Although the above-described embodiments have been explained using an optical disk device as an example, it goes without saying that the present invention can be similarly applied to other disk devices such as magnetic disks and magneto-optical disks.

[0036]

As described above, according to the present invention, the hub mechanism is constructed of a core part made of a magnetic material and a molded part made of a synthetic resin.
The overall weight is reduced and the load on the spindle motor is reduced. In addition, we formed a hole in the synthetic resin mold part to fit the chucking pin, making it easier to process and reducing processing costs. Since a large number of holes are formed, mechanical impact is reduced when the holes and pins fit together, and the durability of the chucking mechanism is improved.

[Brief explanation of the drawing]

FIG. 1 is a partial cross-sectional view of a chucking section of an optical disc device according to an embodiment of the present invention.

FIG. 2 is an external perspective view of the hub.

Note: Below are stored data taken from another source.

-- ==== Sys2Proof/Machine/Pacing.lean ====
section
/-! DEFINITION. The DMA pacing loop: its two procedures and its two interrupt-context operations (R150 to R161). -/

namespace Sys2Proof.Machine

/-- `PACE_ENABLE()` (R151). -/
def execPaceEnable (s : State) : Host.Outcome State Fault Refusal := .next (paceEnable s)

/-- `PACE_DISABLE()` (R152). -/
def execPaceDisable (s : State) : Host.Outcome State Fault Refusal := .next (paceDisable s)

/-- The two-state trim: `+5` when the FIFO is at least half full, else `-5` (R153 line 3, R154). -/
def trimOf (half : Bool) : BitVec 16 := BitVec.ofInt 16 (if half then Config.trimStep else -Config.trimStep)

/-- The body of `PACE_EVENT` (R153). -/
def paceEvent (s : State) : State :=
  let s1 := cancel s
  if s1.dmaEnabled then beginTransfer { s1 with dmaIntervalTrim := trimOf (fifoHalf s1) }
  else s1

/-- `PACE_EVENT`, enabled only when an event is pending (R153). -/
def execPaceEvent (s : State) : Host.Outcome State Fault Refusal :=
  .next (if s.pacePending.isSome then paceEvent s else notEnabled s)

/-- The end of a block: loop or stop, and the interrupt in both branches (R155 lines 8 to 13). -/
def endBlock (s : State) : State :=
  assertIrq (if s.autoinit then rearm { s with dmaSampleCountRx := 0 } else paceDisable s)

/-- A completion while pacing is enabled: push, count, re-arm or end the block (R155 lines 3 to 13). -/
def acceptByte (b : Byte) (s : State) : State :=
  let s1 := fifoPush b s
  let s2 := { s1 with dmaSampleCountRx := s1.dmaSampleCountRx + 1 }
  if s2.dmaSampleCountRx.toNat ≤ s2.dmaSampleCount.toNat then rearm s2 else endBlock s2

/-- The body of `DMA_DONE(b)`; a completion while pacing is disabled is discarded (R155, R156). -/
def dmaDone (b : Byte) (s : State) : State :=
  let s1 := { s with dmaReq := false }
  if s1.dmaEnabled then acceptByte b s1 else s1

/-- `DMA_DONE(b)`, enabled only when a transfer is outstanding (R155). -/
def execDmaDone (b : Byte) (s : State) : Host.Outcome State Fault Refusal :=
  .next (if s.dmaReq then dmaDone b s else notEnabled s)

end Sys2Proof.Machine
end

FIG. 3 is a graph showing the relationship between the number of chucking holes and the life of the chucking part.

FIG. 4 is an external perspective view of a conventional hub.

[Explanation of symbols]

3. Optical disc 4,5 Hub 41, 51 Core metal part 42, 52 Mold part 6 Spindle motor 61 axis 41a, 41c, 52a holes 41b, 42a, 52a holes 7 Screws 8 Turntable 81 Magnet 82 pin 83 Leaf spring

Claims (2)

[Claims] Claim 1: In a disk hub mechanism that is fixed at the center of the disk, which is an information storage medium, and is chucked by a turntable when the disk is rotated, the entire disk is shaped like a disk, and the center portion is It has a core metal part made of magnetic material and has a hole that fits into the rotating shaft of the turntable side, and a disk is fixed around the core metal part and fixed to the outer edge part, and it is made of synthetic resin. A disk hub mechanism comprising a molded portion. 2. The mold part is characterized in that a large number of holes are formed adjacent to each other on the circumference at a constant radius from the center, into which chucking pins on the turntable side are fitted. Hub mechanism for the disc described.